First of all, this is an Austrian company, that trades on the Vienna stock exchange in Euros, and all the figures are in euros.  There was no country called Austria in the menu and hence I chose Germany as the closest one.
 
Summary: I recommend a purchase of Flughafen Wien.  It is a European infrastructure asset trading at a 9.8% fully taxed free cash flow yield to the equity, with very low leverage.  It is not a concession, the company actually owns the asset.  In my opinion, the stock should trade around a 5-6% free cash flow yield in a normalized interest rate environment and at around 4% in today's interest rate environment.
 
Description
 
Flughafen Wien is a company that owns and operates Vienna airport.  It is NOT a concession.  It also owns 48.44% and controls a public company that has a 65 year concession to operate the airport in Malta, which is publicly traded in Malta.  There is also a 66% stake in a Slovakian airport, but it is a tiny, albeit profitable business, and will be ignored in the analysis.
 
Regulatory regime - dual till, not based on RAB.  Tariffs are adjusted for passenger growth and inflation.  In other words profits made from selling water/food don't subsidize airport operations.
 
Managerial incentives
 
Two thirds of management compensation for 2014, paid in 2015 were based on performance.
 
Financials:
 
I expect Vienna airport, excluding the business in Malta, to generate E 290MM in EBITDA in 2017, and have approximately E 50MM per annum in maintenance capital expenditures per annum, again excluding the Malta business.  While historically, there has been passenger growth in Vienna of a bit more than 1% per annum, for the purposes of this analysis, I will assume zero passenger growth post 2016.
 
It is important to note that commercial profits per passenger are extremely low and the company has a plan to boost them signficantly.  I am not assuming that the company will be sucessful in this regard, but if they manage to do it, that will significantly boost profitability, cash flows and intrinsic value.
 
The company estimates that net debt is going to be under E 400MM on 12/31/2016, which will be less than 1.3x EBITDA, exceptionally low for what is essentially a real estate company.
 
Corporate tax rate in Austria is 25%.
 
So, I estimate that in 2017, the company, excluding Malta airport, will generate E 172.5mm in fully taxed free cash flow to the equity.
 
E 290MM EBITDA - E50MM in cap ex - E10MM in interest - E 57.5MM in taxes.  
 
Valuation:
 
a) Vienna airport - 172.5MM free cash flow * 25 = E 4.3bn.  

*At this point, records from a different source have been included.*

/-- The instant at which the silence reaches SILENCE; none where it is off or where the crossing is silent already. -/
def silenceDue (s : State) (x : Nat) : Option Nat :=
  let d := xDesc s x
  let c := xcell s x
  if !xUsed x || d.silence = 0 || c.silent then none
  else some (max (silenceFrom s c + d.silence.toNat * tickMs) c.since)

/-- The SILENT substitute, once; it waits while a buffer that the crossing feeds is full (R21). -/
def silence (x : Nat) (t : Nat) (s : State) : State :=
  if bufFull s x then stallCount s else
  let c := xcell s x
  let stamp := max t (epochTick s s.epoch) - s.rel
  let ev := match c.episode with
    | none => some (XEvent.begins .silent)
    | some .silent => none
    | some _ => some (XEvent.turns .silent)
  let fails := if c.episode = none then satInc 255 c.fails else c.fails
  let sub := substitute (xSigned s x) (xDesc s x) c
  let r : Rec := { x := x, stamp := stamp, val := sub, silent := true, ev := ev }
  postRec (setXcell s x { c with cur := some sub, silent := true, range := false, stale := false, episode := some .silent, fails := fails, past := some ⟨stamp, c.cur, c.range, c.stale, c.episode, c.fails⟩ }) r

/-- SILENCE_EXPIRY. -/
def execSilenceExpiry (x : Fin 240) (s : State) : Host.Outcome State Fault Refusal :=
  .next (if !guardOn s then s
    else match silenceDue s x with
      | some t => atTick s (some t) (silence x t)
      | none => s)

/-! ### Descriptor writes (R36, R41, R44, R710) -/

/-- FPAR as Table ANA-4 allows it for a filter code. -/
def fparOk (filt : Nat) (fpar : Nat) : Bool :=
  if filt ≤ 1 then fpar = 0
  else if filt = 2 then 2 ≤ fpar && fpar ≤ 16
  else if filt = 3 then 2 ≤ fpar && fpar ≤ 32
  else filt = 4 && 1 ≤ fpar

/-- The ranges of Table ANA-8 and the codes of Table ANA-4 (R32, R709). -/
def descOk (signed : Bool) (x : Nat) (d : XDesc) : Bool :=
  fparOk d.filt.toNat d.fpar.toNat && d.subk.toNat ≤ 3 && decide (wordVal signed d.lo ≤ wordVal signed d.hi)
    && (d.age = 0 || xHasTick x)

/-- The four words of a descriptor as XING_CFG, RANGE, TMO and SUB hold them (Tables ANA-18, ANA-19): the writable
fields. -/
def descWord (d : XDesc) (r : Nat) : Word :=
  if r = 0 then (d.filt.zeroExtend 32 <<< 4) ||| (d.fpar.zeroExtend 32 <<< 8) ||| (d.subk.zeroExtend 32 <<< 16)
    ||| (if d.note then 0x1000000 else 0)
  else if r = 1 then d.lo.zeroExtend 32 ||| (d.hi.zeroExtend 32 <<< 16)
  else if r = 2 then d.silence.zeroExtend 32 ||| (d.age.zeroExtend 32 <<< 16)
  else d.subv.zeroExtend 32

/-- The writable bits of the four words. -/
def descMask (r : Nat) : Word :=
  if r = 0 then 0x0107FFF0 else if r = 3 then 0xFFFF else 0xFFFFFFFF

/-- A descriptor with one of its words replaced. -/
def descPut (d : XDesc) (r : Nat) (w : Word) : XDesc :=
  if r = 0 then { d with filt := w.extractLsb' 4 4, fpar := w.extractLsb' 8 8, subk := w.extractLsb' 16 3, note := w.getLsbD 24 }
  else if r = 1 then { d with lo := w.extractLsb' 0 16, hi := w.extractLsb' 16 16 }
  else if r = 2 then { d with silence := w.extractLsb' 0 16, age := w.extractLsb' 16 16 }
  else { d with subv := w.extractLsb' 0 16 }

/-- The descriptor that a masked write of word `r` gives. -/
def descWrite (s : State) (x r : Nat) (v mask : Word) : XDesc :=
  let d := xWritten s x
  let m := mask &&& descMask r
  descPut d r ((descWord d r &&& ~~~m) ||| (v &&& m))
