/-- BS or DEL (R133).  DESIGN CHOICE (log 87): the time of the line runs on when its last character is removed. -/
def backSpace (s : State) (k : Sess) : State :=
  let x := getSes s k
  echoChars (setSes s k { x with rx := x.rx.dropLast, shown := x.shown.dropLast }) k (eraseEcho (x.shown.drop (x.rx.length - 1)))

/-- Ctrl-U, and Ctrl-C where no untagged command is outstanding. -/
def emptyLine (s : State) (k : Sess) : State := echoChars (modSes s k lineClear) k (eraseEcho (getSes s k).shown)

/-- A code that arrived at tick `t` is read by the session; a line may be complete with it. -/
def readCode (s : State) (k : Sess) (code : BitVec 9) (t : Nat) : State × Option RxLine :=
  let x := getSes s k
  let typed := x.mode = .typed
  let s := modSes s k fun x => { x with lastCR := code = 13 }
  if isTerm code then (if code = 10 && x.lastCR then (s, none) else lineEnds s k t)
  else match x.rxState with
    | .err _ => (s, none)
    | .long => (s, none)
    | .swallow => (s, none)
    | _ =>
      if code = lostCode then (overrunLine s k, none)
      else if 0x100 ≤ code.toNat then (errChar s k t, none)
      else if typed && (code = 8 || code = 0x7F) then (backSpace s k, none)
      else if typed && (code = 0x15 || code = 3) then (emptyLine s k, none)
      else (placeChar s k (Char.ofNat code.toNat) t, none)

/-- The detection of LINK1's rate begins again: what waits to be sent on LINK1 is discarded (R120). -/
def rearm (s : State) : State :=
  let s := modSes s .link1 fun x => { x with out := [], nq := [], echo := [] }
  { s with vil := { s.vil with armed := true, rate1 := 0 } }

def autoRate (s : State) : Bool := cfgIs s (sesObj .link1) "RATE" "AUTO"

def countFerr (s : State) (k : Sess) : State :=
  if k = .link0 then { s with vil := { s.vil with ferr0 := satInc 255 s.vil.ferr0 } }
  else { s with vil := { s.vil with ferr1 := satInc 255 s.vil.ferr1 } }

def portOf (p : Fin 2) : Sess := if p = 0 then .link0 else .link1

/-- What the LINK island holds for a port (R711). -/
def linkHold (s : State) (k : Sess) : List (BitVec 9) :=
  match k with | .link0 => s.vil.hold0 | .link1 => s.vil.hold1 | _ => []

def setHold (s : State) (k : Sess) (l : List (BitVec 9)) : State :=
  match k with
  | .link0 => { s with vil := { s.vil with hold0 := l } }
  | .link1 => { s with vil := { s.vil with hold1 := l } }
  | _ => s

/-- A byte received in QUIET is held by the LINK island, up to 1024 of them (R711). -/
def holdByte (s : State) (k : Sess) (code : BitVec 9) : State :=
  let l := linkHold s k
  if l.length < 1024 then setHold s k (l ++ [code]) else setHold (countOverrun s k) k (l ++ lostTail l.getLast? code)

/-- The free bytes of a receive buffer. -/
def rxFree (s : State) (k : Sess) : Nat := 1024 - ((getSes s k).waiting.length + (linkHold s k).length)

/-- L0RTS follows the room in the buffer under RTSCTS, and stays asserted under NONE (R118). -/
def rtsFollows (s : State) : State :=
  if !cfgIs s (sesObj .link0) "FLOW" "RTSCTS" then { s with vil := { s.vil with rts := true } }
  else if rxFree s .link0 < 128 then { s with vil := { s.vil with rts := false } }
  else if 256 ≤ rxFree s .link0 then { s with vil := { s.vil with rts := true } }
  else s

/-- The L0RTS pad is asserted; never in OFF or while the core die is in reset (Table ELC-7). -/
def rtsPad (s : State) : Bool := coreRuns s && s.ana.mode != .off && s.vil.rts

/-- What is received of a partial line in a sequence of codes: all after the last terminator, and whether there is one. -/
def afterEnd (l : List (BitVec 9 × Nat)) : List (BitVec 9 × Nat) × Bool :=
  ((l.reverse.takeWhile fun c => !isTerm c.1).reverse, l.any fun c => isTerm c.1)

/-- The waiting codes up to and including the last terminator. -/
def keepLines (l : List (BitVec 9 × Nat)) : List (BitVec 9 × Nat) := (l.reverse.dropWhile fun c => !isTerm c.1).reverse

/-- The crossing that carries a session's bytes. -/
def byteXing : Sess → Option Nat
  | .link0 => some 194 | .link1 => some 195 | _ => none

/-- The codes that have arrived and are not read: those that wait, then those that still stand in the crossing's buffer. -/
def unread (s : State) (k : Sess) : List (BitVec 9 × Nat) :=
  (getSes s k).waiting ++ match byteXing k with
    | some x => (s.ana.bufW0.filter fun r => r.x = x).map fun r => (BitVec.ofInt 9 r.val, s.rel + r.stamp)
    | none => []

def codeChar (c : BitVec 9) : Char := Char.ofNat (if c.toNat < 256 then c.toNat else 0)

/-- The line that has begun and whose terminator has not arrived: when it began, and its text so far (R124). -/
def partialLine (s : State) (k : Sess) : Option (Nat × List Char) :=
  let x := getSes s k
  let u := afterEnd (unread s k)
  let tail := u.1.map fun c => codeChar c.1
  if u.2 || x.rxStart.isNone then (match u.1 with | c :: _ => some (c.2, tail) | [] => none)
  else if x.rxState = .long || x.rxState = .swallow then none
  else x.rxStart.map fun t => (t, x.rx ++ tail)

/-- The limit of a line without its terminator (R124). -/
def partialLimit (l : List Char) : Nat := if isFramedLine l then 200 * tickMs else 30000 * tickMs

/-- When the partial line times out. -/
def partialDue (s : State) (k : Sess) : Option Nat := (partialLine s k).map fun p => p.1 + partialLimit p.2

/-- The partial line, wherever its bytes stand, is discarded. -/
def partialDrop (s : State) (k : Sess) : State :=
  let ended := (afterEnd (unread s k)).2
  let s := { s with ana := { s.ana with bufW0 := s.ana.bufW0.filter fun r => !(some r.x = byteXing k) || ended } }
  modSes s k fun x => { (if ended then x else lineClear x) with waiting := keepLines x.waiting }

/-- PARTIAL_TIMEOUT: the line is discarded with FAIL PARTIAL; a typed line in framed mode that is no HELLO is only
counted (R137).  None runs in QUIET (R166). -/
def execPartialTimeout (k : Sess) (s : State) : Host.Outcome State Fault Refusal :=
  .next (if s.ana.mode = .quiet || !coreRuns s then s
    else atTick s (partialDue s k) fun s =>
      match partialLine s k with
      | none => s
      | some (_, l) =>
        let s := if typedDropped s k l then countTyped s k
          else { refuseHeld s k l "PARTIAL" with vil := { (refuseHeld s k l "PARTIAL").vil with errPartial := satInc 255 s.vil.errPartial } }
        rtsFollows (partialDrop s k))

/-! ### Rates, flow and what leaves (R117 to R120, R148) -/

/-- The rates that AUTO knows (R119). -/
def autoRates : List Nat := [9600, 19200, 38400, 57600, 115200, 230400, 460800, 921600]

/-- AUTOBAUD_DETECT: a CR measured at `rate` bit/s, within 3 % of a listed rate, sets that rate; every other character
is discarded unseen. -/
def execAutobaudDetect (ch : Byte) (rate : Nat) (s : State) : Host.Outcome State Fault Refusal :=
  .next (if !autoRate s || s.vil.rate1 != 0 || !coreRuns s || ch != 0x0D then s
    else match autoRates.find? fun r => decide (rate * 100 ≤ 103 * r) && decide (97 * r ≤ rate * 100) with
      | some r => { s with vil := { s.vil with armed := false, rate1 := r } }
      | none => s)

/-- AUTOBAUD_REARM: a break of `low` ticks on LINK1; its start wakes the device (R166). -/
def execAutobaudRearm (low : Nat) (s : State) : Host.Outcome State Fault Refusal :=
  .next (if autoRate s && 10 * tickMs ≤ low && coreRuns s then rearm (countFerr (wakeBy s .link1) .link1) else s)

/-- RATE_CHANGE_EFFECT: the rate of the last SET comes into force once its final line has been sent (R117, R119). -/
def execRateChangeEffect (p : Fin 2) (s : State) : Host.Outcome State Fault Refusal :=
  .next (if p = 0 then
      match s.vil.ratePend0 with
      | some r => { s with vil := { s.vil with rate0 := r, ratePend0 := none } }
      | none => s
    else match s.vil.ratePend1 with
      | some 0 => { rearm s with vil := { (rearm s).vil with ratePend1 := none } }
      | some r => { s with vil := { s.vil with rate1 := r, armed := false, ratePend1 := none } }
      | none => s)

/-- CTS_CHANGE: L0CTS takes a level (R118). -/
def execCtsChange (asserted : Bool) (s : State) : Host.Outcome State Fault Refusal :=
  .next { s with vil := { s.vil with cts := asserted } }

/-- Whether a port may send (R118, R120). -/
def maySend (s : State) (k : Sess) : Bool :=
  (getSes s k).isOpen && !mute s k && (k != .link0 || s.vil.cts || !cfgIs s (sesObj .link0) "FLOW" "RTSCTS")

/-- The oldest notice leaves its queue: where notices have been discarded, SYS.NOTICES-LOST takes the free entry (R148). -/
def noticeGone (s : State) (k : Sess) : State :=
  match (getSes s k).nq with
  | [] => s
  | _ :: l => lostTold (modSes s k fun x => { x with nq := l }) k

/-- A session's fragments that its peer has not acknowledged. -/
def tunFrags (s : State) (k : Sess) : List Frag :=
  match s.bus.tuns.find? fun p => p.1 + 2 = sesIdx k with
  | some (_, t) => t.unacked
  | none => []

/-- NOTICE_SENT: the oldest notice has left its session, with every line that goes before it (R148, R151); on a BUS session
the tunnel reports so of a notice that it was handed. -/
def execNoticeSent (k : Sess) (s : State) : Host.Outcome State Fault Refusal :=
  .next (if !maySend s k then s
    else match (getSes s k).nq with
      | [] => s
      | n :: _ =>
        if isBus k then (if n.handed && !((tunWaits s k).any fun g => g.notice = some n.seq) && !((tunFrags s k).any fun f => !f.sent && f.ends.contains n.seq) then noticeGone s k else s)
        else
          let left := (getSes s k).out.filter fun l => n.epoch < l.epoch
          noticeGone (modSes s k fun x => { x with out := left, echo := if left.isEmpty then [] else x.echo }) k)

/-- LINK_CLR: writing 1 clears the counts of R169. -/
def linkClr (s : State) : State :=
  { s with vil := { s.vil with errCrc := 0, errOverrun := 0, errLong := 0, errPartial := 0, ferr0 := 0, ferr1 := 0, peakSlots := 0 } }

def execLinkClr (v : Word) (s : State) : Host.Outcome State Fault Refusal :=
  .next (if v.getLsbD 0 then linkClr s else s)

/-! ### Stores (R176) -/

/-- A change waits for its store write, in order of acceptance; its command ends when the write has completed. -/
def queueStore (s : State) (id : Nat) (x : Eff) : State :=
  { s with vil := { s.vil with writes := s.vil.writes ++ [{ id := id, eff := x, due := epochTick s s.epoch + 20 * tickMs }] } }

/-- Whether the configuration store can be written: the journal die is not held (R256, R669). -/
def storeReadOnly (s : State) : Bool := s.tst.heldJournal

/-! ### WAIT (R217) -/

/-- The checks of the command below. -/
def waitSpec (ms : Nat) : CmdSpec :=
  { verb := "WAIT", body := "WAIT " ++ natStr ms ++ "ms", p67 := if 1 ≤ ms && ms ≤ 3600000 then none else some "RANGE LO=1ms HI=3600s STEP=1ms", changes := false }

/-- WAIT. -/
def execWait (q : Hdr) (ms : Nat) (s : State) : Host.Outcome State Fault Refusal :=
  .next (lineIn (.wait q ms) q s fun s => submit s q (waitSpec ms)
    fun s _ => (s, .wait (epochTick s (s.epoch + ms))))

/-- WAIT_EXPIRY: the WAIT of a tag ends at its boundary. -/
def execWaitExpiry (k : Sess) (tag : Option Nat) (s : State) : Host.Outcome State Fault Refusal :=
  .next (match s.vil.outs.find? fun o => o.ses = k && o.tag = tag && o.verb = "WAIT" with
    | some o => match o.work with
      | .wait t => atTick s (some t) fun s => finish s o.id "DONE"
      | _ => s
    | none => s)

end Sys2Proof.Machine
end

b) Value of Malta stake - I expect that our share of net income will = E 11MM, and arbitrarily assign a 25x P/E multiple.  There has been mid single digit passenger growth in Malta over the past several years.  Thus, I value the stake at E 265MM.  (25*11MM.)  This implies that Malta airport as a whole will earn E 23MM in net income in 2017.  The market value of the stake is around E 285MM, but the stock is exceptionally illiquid.  The concession will expire in July of 2067.
c) New E 500MM project at the Vienna airport - company claims that it will allow it to take advantage of future passenger growth as well as boost commercial profits per passenger.  Company's history is not encouraging in this regard, but they claim to have learned their lesson.  Given their projection of a 9% after tax return on capital invested on an un-leveraged basis, hard to imagine, given today's levels of interest rates that this will be a value destroying project.  If the company delivers the way it plans to, it could create E 1bn of value assuming a 3% cap rate.  At a 5% cap rate, value created would = E 400MM.  I am assuming that this project will be NPV neutral.  (Company has already spent E 150MM by 12/31/2015 on this project.)  So value = E 150MM at cost on 12/31/2015.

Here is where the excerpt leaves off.